Top 12 Reasons Students Transfer Colleges

  • Over one-third of students transfer colleges at some point before earning their degree.
  • Community college transfers make up one of the largest groups of transfer students.
  • Other reasons for transferring colleges include finances, COVID-19, and school fit.
  • Transferring can be a smart move for those looking to attend a four-year institution.

You’ve finally made it to college and are excited to begin your life of independence away from the confines of home. Your goals are simple: make lifelong friends, earn your degree, land an amazing job, and live happily ever after.

But after a year or two, your circumstances change, and you come to the realization that the path you’re on at your current school is no longer the path you want or can afford to stay on.

You wouldn’t be the first to come to this conclusion. According to the National Student Clearinghouse, around one-third of college students transfer schools before earning their degree. The number of transfer students varies by institution but generally falls somewhere between 15% and 40% of all newly enrolled undergraduates.

For example, UC Berkeley puts its number of transfer students at one-third of new enrollments, while UCLA‘s percentage is slightly higher at 36%. The percentages are much lower at schools like the University of Washington (15%) and the University of Michigan (16%).

Students transfer colleges for a variety of reasons. Some make the decision to transfer before they ever set foot on campus, whereas others want a fresh start after spending a year or two at a particular school. In some cases, the decision to transfer is forced upon a student due to unforeseen circumstances beyond their control.

One thing we know is that students are being encouraged to apply for college earlier as more schools offer early application options. While being accepted sooner may be great for some students, for others who aren’t fully committed or who are uncertain about their career path and desired college experience, early acceptance may not be the best course of action.

Read the top 12 reasons students today are making the decision to transfer colleges and if that decision is right for you.

Is Transferring Colleges a Smart Decision?

Whether you should transfer colleges ultimately depends on your own circumstances and why you are choosing to transfer. Not all transfer students are satisfied with their decision, and some even experience a condition known as “transfer shock.” Nevertheless, the majority of transfer students have a positive experience and go on to earn their degree.

Before you commit to transferring colleges, make sure you’re doing it for the right reasons. Ask yourself the following questions:

  • Does transferring make sense financially?
  • Does this new college provide the type of social and academic environment I’m looking for?
  • Will I be able to maintain or improve my academic performance?
  • Will I still be able to earn my degree within the timeline I’ve set?
  • Will transferring colleges improve my career options and opportunities?

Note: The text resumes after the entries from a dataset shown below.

-- ==== Sys2Proof/Laws/Bits.lean ====
section
/-! SUPPORT. Wire bundles and the numbers they carry (R48, R49). -/

namespace Sys2Proof

@[simp] theorem natToBits_length (n v : Nat) : (natToBits n v).length = n := by
  induction n generalizing v with
  | zero => rfl
  | succ n ih => simp [natToBits, ih]

theorem bitsToNat_lt (bs : Bits) : bitsToNat bs < 2 ^ bs.length := by
  induction bs with
  | nil => simp [bitsToNat]
  | cons b bs ih =>
    have hb : b.toNat ≤ 1 := by cases b <;> simp
    simp only [bitsToNat, List.length_cons, pow_succ]
    omega

theorem bitsToNat_natToBits (n v : Nat) : bitsToNat (natToBits n v) = v % 2 ^ n := by
  induction n generalizing v with
  | zero => simp [natToBits, bitsToNat, Nat.mod_one]
  | succ n ih =>
    simp only [natToBits, bitsToNat, ih, Nat.testBit_zero]
    have h2 : v % 2 ^ (n + 1) = v % 2 + 2 * (v / 2 % 2 ^ n) := by
      rw [pow_succ, Nat.mul_comm, Nat.mod_mul]
    rcases Nat.mod_two_eq_zero_or_one v with h | h <;> simp [h, h2]

theorem half_cons (b : Bool) (bs : Bits) : (b.toNat + 2 * bitsToNat bs) / 2 = bitsToNat bs := by
  have hb : b.toNat ≤ 1 := by cases b <;> simp
  omega

theorem natToBits_bitsToNat (bs : Bits) : natToBits bs.length (bitsToNat bs) = bs := by
  induction bs with
  | nil => rfl
  | cons b bs ih =>
    have hd := half_cons b bs
    have hb : (b.toNat + 2 * bitsToNat bs).testBit 0 = b := by cases b <;> simp [Nat.testBit_zero]
    simp only [List.length_cons, natToBits, bitsToNat, hd, hb, ih]

theorem testBit_bitsToNat (bs : Bits) (i : Nat) : (bitsToNat bs).testBit i = bs.getD i false := by
  induction bs generalizing i with
  | nil => simp [bitsToNat]
  | cons b bs ih =>
    cases i with
    | zero => cases b <;> simp [bitsToNat, Nat.testBit_zero]
    | succ i =>
      have hd := half_cons b bs
      simp [bitsToNat, Nat.testBit_succ, hd, ih]

theorem natToBits_getD (n v i : Nat) (h : i < n) : (natToBits n v).getD i false = v.testBit i := by
  rw [← testBit_bitsToNat, bitsToNat_natToBits, Nat.testBit_mod_two_pow]
  simp [h]

/-- The value of a bundle as the sum the spec writes (R48). -/
theorem bitsToNat_eq_sum (bs : Bits) :
    bitsToNat bs = ((List.range bs.length).map fun i => (bs.getD i false).toNat * 2 ^ i).sum := by
  induction bs with
  | nil => rfl
  | cons b bs ih =>
    have e : ∀ n : Nat, ∀ f : Nat → Nat, ((List.range n).map fun i => f i * 2 ^ (i + 1)).sum
        = 2 * ((List.range n).map fun i => f i * 2 ^ i).sum := by
      intro n f
      induction n with
      | zero => rfl
      | succ n ihn =>
        rw [List.range_succ]
        simp only [List.map_append, List.sum_append, List.map_cons, List.map_nil, List.sum_cons, List.sum_nil,
          ihn]
        ring
    rw [List.length_cons, List.range_succ_eq_map]
    simp only [List.map_cons, List.map_map, List.sum_cons, Function.comp_def, List.getD_cons_zero,
      List.getD_cons_succ, bitsToNat, pow_zero, Nat.mul_one, e, ih, Nat.succ_eq_add_one]

/-- The top wire of a bundle says whether its value is at least half the range. -/
theorem getLastD_eq_decide (bs : Bits) (h : bs ≠ []) :
    bs.getLastD false = decide (2 ^ (bs.length - 1) ≤ bitsToNat bs) := by
  obtain ⟨cs, b, rfl⟩ : ∃ cs b, bs = cs ++ [b] := ⟨_, _, (List.dropLast_append_getLast h).symm⟩
  have hv : bitsToNat (cs ++ [b]) = bitsToNat cs + b.toNat * 2 ^ cs.length := by
    clear h
    induction cs with
    | nil => simp [bitsToNat]
    | cons c cs ih =>
      simp only [List.cons_append, bitsToNat, ih, List.length_cons, pow_succ]
      ring
  have hlt := bitsToNat_lt cs
  cases b <;> simp [hv, hlt]

/-- Reading back a two's complement number that fits (R49). -/
theorem bitsToInt_intToBits (n : Nat) (t : Int) (hn : 1 ≤ n) (hlo : -(2 ^ (n - 1)) ≤ t)
    (hhi : t < 2 ^ (n - 1)) : bitsToInt (intToBits n t) = t := by
  obtain ⟨m, rfl⟩ : ∃ m, n = m + 1 := ⟨n - 1, by omega⟩
  have hp : (2 : Int) ^ (m + 1) = 2 * 2 ^ m := by ring
  have hpn : (2 : Nat) ^ (m + 1) = 2 * 2 ^ m := by ring
  have hc : ((2 ^ m : Nat) : Int) = 2 ^ m := by push_cast; rfl
  have hpos : (0 : Int) < 2 ^ m := by positivity
  simp only [Nat.add_sub_cancel] at hlo hhi
  have hne : intToBits (m + 1) t ≠ [] := by
    intro h
    have := congrArg List.length h
    simp [intToBits] at this
  have hlen : (intToBits (m + 1) t).length = m + 1 := by simp [intToBits]
  have hval : bitsToNat (intToBits (m + 1) t) = (t % 2 ^ (m + 1)).toNat := by
    rw [intToBits, bitsToNat_natToBits, Nat.mod_eq_of_lt]
    have h1 := Int.emod_lt_of_pos t (show (0 : Int) < 2 ^ (m + 1) by positivity)
    have h0 := Int.emod_nonneg t (show (2 : Int) ^ (m + 1) ≠ 0 by positivity)
    rw [hpn]
    omega
  rw [bitsToInt, getLastD_eq_decide _ hne, hlen, hval, Nat.add_sub_cancel]
  rcases lt_or_ge t 0 with ht | ht
  · have he : t % 2 ^ (m + 1) = t + 2 ^ (m + 1) := by
      rw [← Int.add_emod_right, Int.emod_eq_of_lt] <;> omega
    rw [he]
    have : 2 ^ m ≤ (t + 2 ^ (m + 1)).toNat := by omega
    simp only [this, decide_true, if_true]
    omega
  · have he : t % 2 ^ (m + 1) = t := by rw [Int.emod_eq_of_lt] <;> omega
    rw [he]
    have : ¬ 2 ^ m ≤ t.toNat := by omega
    simp only [this, decide_false]
    simp
    omega

/-- A two's complement bundle is the form of its own value. -/
theorem intToBits_bitsToInt (bs : Bits) : intToBits bs.length (bitsToInt bs) = bs := by
  have hlt := bitsToNat_lt bs
  have hc : ((2 ^ bs.length : Nat) : Int) = 2 ^ bs.length := by push_cast; rfl
  have hmod : bitsToInt bs % 2 ^ bs.length = bitsToNat bs := by
    unfold bitsToInt
    split
    · rw [Int.sub_emod_right, Int.emod_eq_of_lt] <;> omega
    · rw [Int.emod_eq_of_lt] <;> omega
  rw [intToBits, hmod, Int.toNat_natCast, natToBits_bitsToNat]

/-- The value of a two's complement bundle is in its range (R49). -/
theorem bitsToInt_range (bs : Bits) (h : bs ≠ []) :
    -(2 ^ (bs.length - 1)) ≤ bitsToInt bs ∧ bitsToInt bs < 2 ^ (bs.length - 1) := by
  have hlt := bitsToNat_lt bs
  have hl : bs.length = (bs.length - 1) + 1 := by
    have := List.length_pos_iff.2 h
    omega
  have hpn : (2 : Nat) ^ bs.length = 2 * 2 ^ (bs.length - 1) := by
    conv_lhs => rw [hl]
    ring
  have hp : (2 : Int) ^ bs.length = 2 * 2 ^ (bs.length - 1) := by
    conv_lhs => rw [hl]
    ring
  have hc : ((2 ^ (bs.length - 1) : Nat) : Int) = 2 ^ (bs.length - 1) := by push_cast; rfl
  rw [bitsToInt, getLastD_eq_decide _ h, hp]
  by_cases hd : 2 ^ (bs.length - 1) ≤ bitsToNat bs <;> simp only [hd, decide_true, decide_false] <;> simp <;> omega

end Sys2Proof
end

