-- ==== Sys2Proof/Tests/Slice0.lean ====
section
/-! SUPPORT. Tests of single steps against the vectors of 95_test_vectors.md and the words of
30_encoding.md, and a witness for the hypotheses of each statement. Each test names its source. -/

namespace Sys2Proof.Tests

open Sys2Proof.Machine

/-- A General LFSR as a state. -/
def glfsr (size : Nat) (taps : List Int) (reg : Nat) : State :=
  { State.blank with gen := some (.general { size := size, taps := taps, reg := reg }) }

/-- A Fixed LFSR as a state. -/
def flfsr (reg : Nibble) : State := { State.blank with gen := some (.fixed { reg := reg }) }

/-- The next state of a step, if it has one. -/
def after : Result → Option State
  | .next s => some s
  | _ => none

/-- The instance and the response after a step. -/
def seen (r : Result) : Option (Option Generator × Option Response) := (after r).map fun s => (s.gen, s.rsp)

/-- The reason of a refusal. -/
def refusal : Result → Option Refusal
  | .refused r => some r
  | _ => none

/-- Illustrative widths of 95_test_vectors.md section 7: `OPW = 8`, `KW = 4`. -/
def w84 : Widths := { opw := 8, kw := 4 }

/-- Wires from digits written most significant first, as the spec prints them. -/
def wires (ds : List Nat) : Bits := ds.reverse.map (· == 1)

/-! ### WellFormed: each check refuses an ill-formed term (R48, R49) -/

theorem test_wf_negative_seed : (Instr.resetS (-1)).wellFormed w84 = false := by decide
theorem test_wf_seed_too_wide : (Instr.resetS 256).wellFormed w84 = false := by decide
theorem test_wf_tap_too_low : (Instr.setTaps [0, -129]).wellFormed w84 = false := by decide
theorem test_wf_tap_too_high : (Instr.setTaps [128]).wellFormed w84 = false := by decide
theorem test_wf_narrow_bus : (Instr.setTaps [0]).wellFormed { opw := 1, kw := 4 } = false := by decide
theorem test_wf_too_many_taps : (Instr.setTaps (List.replicate 16 0)).wellFormed w84 = false := by decide
theorem test_wf_accepts :
    (Instr.resetS 255).wellFormed w84 = true ∧ (Instr.setTaps [-128, 127]).wellFormed w84 = true := by decide
theorem test_shape_refuses :
    ({ op := 1#4, seedIn := [], tapsK := wires [0, 0, 0, 0], tapsIn := [] } : CmdPorts).shaped w84 = false := by
  decide
theorem test_widths_must_exceed_size : w84.fits 8 = false ∧ w84.fits 7 = true := by decide

/-! ### Decoding: words written out from R47 to R49 and from programs P1 and P2 -/

/-- R47: `0001`. -/
theorem test_decode_state : decode { op := 0b0001#4, seedIn := [], tapsK := [], tapsIn := [] } = .ok .state := by
  rfl
/-- R47: `0010`. -/
theorem test_decode_advance : decode { op := 0b0010#4, seedIn := [], tapsK := [], tapsIn := [] } = .ok .advance := by
  rfl
/-- P2 line 4: `0011`, `K=0010`, `00000100`, `00000000` is `set_taps [4,0]`. -/
theorem test_decode_setTaps : decode
    { op := 0b0011#4, seedIn := [], tapsK := wires [0, 0, 1, 0],
      tapsIn := [wires [0, 0, 0, 0, 0, 1, 0, 0], wires [0, 0, 0, 0, 0, 0, 0, 0]] } = .ok (.setTaps [4, 0]) := by
  rfl
/-- R49: entries are two's complement: `11111111` is -1. -/
theorem test_decode_negative_tap : decode
    { op := 0b0011#4, seedIn := [], tapsK := wires [0, 0, 0, 1], tapsIn := [wires [1, 1, 1, 1, 1, 1, 1, 1]] }
      = .ok (.setTaps [-1]) := by
  rfl
/-- P2 line 10: `0100`, `00010000` is `reset 0b10000`. -/
theorem test_decode_resetS : decode
    { op := 0b0100#4, seedIn := wires [0, 0, 0, 1, 0, 0, 0, 0], tapsK := [], tapsIn := [] } = .ok (.resetS 16) := by
  rfl
/-- P2 line 13: `0101` is `reset`. -/
theorem test_decode_resetN : decode { op := 0b0101#4, seedIn := [], tapsK := [], tapsIn := [] } = .ok .resetN := by
  rfl
/-- R52: `0000` and `0110` select no command. -/
theorem test_decode_reserved :
    decode { op := 0b0000#4, seedIn := [], tapsK := [], tapsIn := [] } = .error (.reservedOpcode 0#4) ∧
    decode { op := 0b0110#4, seedIn := [], tapsK := [], tapsIn := [] } = .error (.reservedOpcode 6#4) :=
  ⟨rfl, rfl⟩
/-- R54: no two rows of the opcode map overlap, and none is reserved. -/
theorem test_opcode_map :
    (opcodeMap.map OpRow.op).Pairwise (· ≠ ·) ∧ (opcodeMap.all fun r => !reservedOp r.op) = true := by decide
/-- P2 line 6: the operand block of `set_taps [2,1]`. -/
theorem test_encode_setTaps : (encode w84 (.setTaps [2, 1])).tapsIn =
    [wires [0, 0, 0, 0, 0, 0, 1, 0], wires [0, 0, 0, 0, 0, 0, 0, 1]] := by decide
/-- The table words run as the first command after reset. -/
theorem test_first_command_after_reset :
    after (step (State.reset.withFetchWord 8 1)) = after (exec .state State.reset) ∧
    after (step (State.reset.withFetchWord 8 2)) = after (exec .advance State.reset) ∧
    after (step (State.reset.withFetchWord 8 3)) = after (exec (.setTaps []) State.reset) ∧
    after (step (State.reset.withFetchWord 8 4)) = after (exec (.resetS 0) State.reset) ∧
    after (step (State.reset.withFetchWord 8 5)) = after (exec .resetN State.reset) := by decide

/-! ### Commands -/

/-- F3. -/
theorem test_state_fixed : seen (exec .state (flfsr 0b0110#4)) =
    some (some (.fixed ⟨0b0110#4⟩), some (.ok (.str ['0', '1', '1', '0']))) := by decide
/-- G16: `SIZE=5, STATE=0b10010`. -/
theorem test_state_general : seen (exec .state (glfsr 5 [2, 0] 0b10010)) =
    some (some (.general ⟨5, [2, 0], 18⟩), some (.ok (.str ['1', '0', '0', '1', '0']))) := by decide
/-- R63 corner case (b): both taps set cancel. -/
theorem test_advance_fixed : seen (exec .advance (flfsr 0b1001#4)) =
    some (some (.fixed ⟨0b0100#4⟩), some (.ok (.bit true))) := by decide
/-- G2 row 3. -/
theorem test_advance_general : seen (exec .advance (glfsr 4 [2, 1] 0b0011)) =
    some (some (.general ⟨4, [2, 1], 0b1001⟩), some (.ok (.bit true))) := by decide
/-- G14: stored and returned as given. -/
theorem test_setTaps_keeps_order_and_repeats : seen (exec (.setTaps [0, 3, 3]) (glfsr 4 [3, 0] 6)) =
    some (some (.general ⟨4, [0, 3, 3], 6⟩), some (.ok (.taps [0, 3, 3]))) := by decide
/-- G14: one bad element rejects the whole list. -/
theorem test_setTaps_rejects_whole : seen (exec (.setTaps [3, 0, 4]) (glfsr 4 [3, 0] 6)) =
    some (some (.general ⟨4, [3, 0], 6⟩), some (.error .invalidTaps)) := by decide
/-- G15. -/
theorem test_resetS_largest_seed : seen (exec (.resetS 15) (glfsr 4 [3, 0] 3)) =
    some (some (.general ⟨4, [3, 0], 15⟩), some (.ok (.num 15))) := by decide
/-- G15. -/
theorem test_resetS_too_large : seen (exec (.resetS 16) (glfsr 4 [3, 0] 3)) =
    some (some (.general ⟨4, [3, 0], 3⟩), some (.error .invalidSeed)) := by decide
/-- G15, negative seed. -/
theorem test_resetS_negative : refusal (exec (.resetS (-1)) (glfsr 4 [3, 0] 3)) = some .negativeSeed := by decide
/-- G15, `reset` on `STATE=0b0011`. -/
theorem test_resetN_returns_state : seen (exec .resetN (glfsr 4 [3, 0] 3)) =
    some (some (.general ⟨4, [3, 0], 3⟩), some (.ok (.num 3))) := by decide
/-- F4. -/
theorem test_fixed_has_no_setTaps :
    refusal (exec (.setTaps [3, 0]) (flfsr 6#4)) = some .variantLacksOperation := by decide

/-! ### Construction, ports, procedures -/

/-- E3: the seed is checked first. -/
theorem test_construct_seed_first :
    constructGeneral { size := some 4, taps := some [4, 0], seed := some 31 } = .failed .invalidSeed := by decide
/-- E8 and E6. -/
theorem test_construct_defaults :
    constructGeneral { size := some 1, taps := none, seed := some 1 } = .made (.general ⟨1, [0, 0], 1⟩) ∧
    constructGeneral { size := some 2, taps := none, seed := none } = .failed .invalidSeed := by decide
/-- R51, D18: `rsp_state[3:0]` of `"0110"` and of 6. -/
theorem test_response_ports :
    ((Response.ok (.str ['0', '0', '1', '1'])).ports 4 w84).rspState = some (wires [0, 0, 1, 1]) ∧
    ((Response.ok (.num 3)).ports 4 w84).rspState = some (wires [0, 0, 1, 1]) := by decide
/-- U1. -/
theorem test_maxPeriod : maxPeriod 8 = .ok 255 ∧ maxPeriod 0 = .error .sizeBelowOne := ⟨rfl, rfl⟩
/-- U2, length 5. -/
theorem test_genSeq : (genSeq 5 (Session.start (flfsr 6#4))).toOption.map (fun r => (r.1, r.2.block.gen)) =
    some ([false, true, true, false, false], some (.fixed ⟨0b0001#4⟩)) := by decide
/-- U4, `size=2 taps=[]` from `10`: true although it ends stuck at 0, and the two states R87 admits. -/
theorem test_isMaxLen_choices :
    (isMaxLen false none (Session.start (glfsr 2 [] 2))).toOption.map (fun r => (r.1, r.2.block.gen)) =
      some (true, some (.general ⟨2, [], 0⟩)) ∧
    (isMaxLen true none (Session.start (glfsr 2 [] 2))).toOption.map (fun r => (r.1, r.2.block.gen)) =
      some (true, some (.general ⟨2, [], 2⟩)) := by decide
/-- U5: bounds 14 and 15 on a fresh FLFSR4. -/
theorem test_isMaxLen_bound :
    (isMaxLen false (some 14) (Session.start (flfsr 6#4))).toOption.map Prod.fst = some false ∧
    (isMaxLen false (some 15) (Session.start (flfsr 6#4))).toOption.map Prod.fst = some true := by decide
/-- B9. -/
theorem test_bitsToBytes : (bitsToBytes [0, 1, 1, 0, 0, 1, 0, 0, 0, 1, 1, 1, 1, 0, 1]).toOption =
    some [0x64#8, 0x7A#8] := by decide
/-- B13. -/
theorem test_bitsToBytes_refuses : bitsToBytes [1, 2, 0] = .error .notABit := by rfl
/-- R19, the FLFSR4's matrix read from the mask `1001`, R20. -/
theorem test_tapMask_fixed : tapMask 4 [3, 0] = 0b1001 := by decide

/-! ### Text of programs (R57), lines of P2, P3, P5 and G12 -/

theorem test_parse_lines :
    parseLine "set_taps [4,0]".toList = some (.command (.setTaps [4, 0])) ∧
    parseLine "reset 0b10000".toList = some (.command (.resetS 16)) ∧
    parseLine "reset".toList = some (.command .resetN) ∧
    parseLine "ismaxlen".toList = some (.ismaxlen none) := by decide
theorem test_parse_construct :
    parseConstruct "construct general size=16 taps=[5,3,2,0] seed=0xACE1".toList =
      some (.general { size := some 16, taps := some [5, 3, 2, 0], seed := some 44257 }) ∧
    parseConstruct "construct general seed=-1".toList =
      some (.general { size := none, taps := none, seed := some (-1) }) := by decide
theorem test_parse_program : parseProgram "construct fixed\nstate\ngenseq 15".toList =
    some { construct := .fixed, lines := [.command .state, .genseq 15] } := by decide
/-- P5 line 1: after a failed construction the next command is refused. -/
theorem test_run_after_failed_construction :
    runProgramWith (fun _ => false)
      { construct := .general { size := some 4, taps := none, seed := some 31 }, lines := [.command .state] } =
      .error .noInstance := by rfl

/-! ### Witnesses: each statement's hypotheses are met -/

theorem test_witness_FixedConstructionGivesItsConstants :
    ({ State.blank with script := [.constructFixed] } : State).script = .constructFixed :: [] := rfl
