-- ==== Sys2Proof/Machine/Port.lean ====
section
/-! DEFINITION. The command port (30_encoding.md R70, R75, R76, R80, 44_host_commands.md R180): taking the next
command from the words the host offers, and what becomes of the words otherwise. -/

namespace Sys2Proof.Machine

/-- The next command of the port (R75): the decoder reads on from the words already received. -/
def State.nextCommand (s : State) : Decoded := decode (s.rx ++ s.port)

/-- A whole command has been taken and `rest` is still offered. -/
def State.taken (rest : List Word) (s : State) : State := { s with rx := [], port := rest }

/-- The words offered are part of a command: the block takes them and waits for the rest, with no other change
(R80). -/
def State.await (s : State) : State := { s with rx := s.rx ++ s.port, port := [] }

/-- `FAULT = 1`: every word offered is discarded, with no other change (R216). -/
def State.discard (s : State) : State := { s with port := [] }

/-- An illegal header executes as `raise Fault(ILLEGAL_COMMAND)` (R78, R180, R213); no operand word is taken for
it. -/
def State.illegalHeader (rest : List Word) (s : State) : State := (s.taken rest).raiseFault .illegalCommand

/-- `s` with exactly the words `ws` offered to a block that accepts them at once. -/
def State.offering (ws : List Word) (s : State) : State :=
  { s with rx := [], port := ws, resetIn := false, busy := false, fault := false }

end Sys2Proof.Machine
end

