-- ==== Sys2Proof/Machine/Core.lean ====
section
/-! DEFINITION. The machine as the host runs it. -/

def Sys2Proof.core : Host.Core := { State := Sys2Proof.Machine.State, Fault := Sys2Proof.Machine.Fault, Refusal := Sys2Proof.Machine.Refusal, step := Sys2Proof.Machine.step, reset := Sys2Proof.Machine.State.reset }
end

Transferring from a community college to a four-year institution to earn your degree is almost always a smart decision, as most high-paying jobs require at least a bachelor’s degree. A 2017 CareerBuilder survey found that over a period of just five years, 38% of employers raised their educational requirements for open positions.

Transferring colleges for financial or family reasons can be a wise choice, too, as long as you understand the fees and associated costs you’ll be responsible for. Remember that you always have the option of applying for financial aid and looking for part-time work.

If you’re considering transferring because you don’t think your current school is the right fit for you or you’re feeling socially isolated, try consulting on-campus advisors and counselors — they should be able to help you make an informed decision.

If academics are influencing your decision to transfer, you might first consider getting assistance from your professors, looking for study groups to join, and/or hiring a tutor. Those still set on transferring who have a GPA below 3.0 or even 2.5 may have trouble finding a good college that will accept them as a transfer student.

Before making the decision to transfer, do your research. Visit the campus of the school you’re thinking of transferring to and talk with students and advisors within your prospective major department.

The last thing you want is to transfer schools only to discover that the grass growing on your new campus isn’t any greener than that on the campus you just left.